Categories: Shell Script

Regular Expressions on Linux [Basic Guide]

Let’s be serious. Get the kids out of the classroom. If you don’t know a lot about regular expressions on Linux, you don’t know Linux yet. It’s just like having a yacht to ride in the pool at home.

A regular expression is a formal method of specifying a text pattern to search for in one or more files.

It is a composition of characters with special functions (metacharacters) that grouped together with literal characters (from A to Z) and numbers can form a sequence, an expression that shell and text editors can understand and search.

Regular expressions are useful for searching or validating variable texts such as:

IP address number;
E-mail address;
Internet address (URL);
Data in the column in a text;
Data entered in a language, such as HTML;
number, ID number, social security number, etc.;
Date and Time.

Several text editors and programming languages support regular expressions. The important tools that work with this feature for the CompTIA Linux+ test are grep and sed.

Grep command

Use:

$ grep [options] regular-expression files

The grep command is widely used in everyday administrative tasks in Linux.

It filters the lines of a given file by searching for a regular expression as standard.

Grep can read one or more files that are passed as arguments, or it can receive in standard input the redirecting the output of another process.

If grep receives more than one file or a wildcard as an argument to perform its search, it will indicate the file name followed by a colon and the line found.

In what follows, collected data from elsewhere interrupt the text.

-- ==== Sys2Proof/Word.lean ====
section
/-! DEFINITION. The word types of the PZM-4 (spec 00 R5: words of 32 bits, little-endian bytes). -/

namespace Sys2Proof

/-- A byte of memory or of a record. -/
abbrev Byte := BitVec 8

/-- A memory, packet or instruction word (R5). -/
abbrev Word := BitVec 32

/-- A 48-bit accumulator of the filter engine (R134). -/
abbrev Acc := BitVec 48

end Sys2Proof
end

Your most frequent options are:

-c: Shows only the number of occurrences in the files and not the lines where the occurrences were found;
-h: Shows only the lines found, without indicating the file names;
-i: Search for occurrences ignoring whether the letters are in uppercase or lowercase letters;
-v: Show all lines of the searched file minus the occurrences found. It has the opposite effect;
-n: Shows, in addition to the text of the lines found, the number of lines within the files;
-B n: Shows n lines before the line found;
-A n: Shows n lines after the line found.

Examples:

$ grep uira /etc/passwd

uira:x: 500:100:uira: /home/uira: /bin/bash

Look for the word uira in the /etc/password file.

$ grep ‘^u’ /etc/passwd

uucp:x: 10:14:Unix-to-UNIX COpy system: /etc/uucp: /bin/bash

uira:x: 500:100:uira: /home/uira: /bin/bash

Search for all lines starting with the letter u in the file /etc/password. The circumflex accent symbolizes the beginning of a line.

$ grep ‘false$’ /etc/passwd

mail:x: 8:12:Mailer daemon: /var/spool/clientmqueue: /bin/false

wwwrun:x: 30:8:WWW daemon apache: /var/lib/wwwrun: /bin/false

Search for all lines that end with the word false. The $ symbol represents the end of a line.

$ grep ‘^ [aeiou] ‘/etc/passwd

uucp:x: 10:14:Unix-to-UNIX CoPy system: /etc/uucp: /bin/bash

at:x: 25:25:Batch jobs daemon: /var/spool/atjobs: /bin/bash

uira:x: 500:100:uira: /home/uira: /bin/bash

aliases :x: 501:1000: :/var/qmail: /bin/false

In the shell, always use ‘single quotations’ when using regular expressions.

Look for all the lines that begin with the vowels. The expression A regular called list looks for any of the characters inside the bracket. Note that the list only searches for just one character, no matter how much longer than that character Be it.

$grep ‘^. [aeiou] ‘/etc/passwd

root:x: 0:0:root: /root: /bin/bash

bin:x: 1:1:bin: /bin: /bin: /bin/bash

news:x: 9:13:News system: /etc/news: /bin/bash

uira:x: 500:100:uira: /home/uira: /bin/bash

Search for all lines where the first character is either and the second character is a vowel. The final point in the expression regular symbolizes “any character”.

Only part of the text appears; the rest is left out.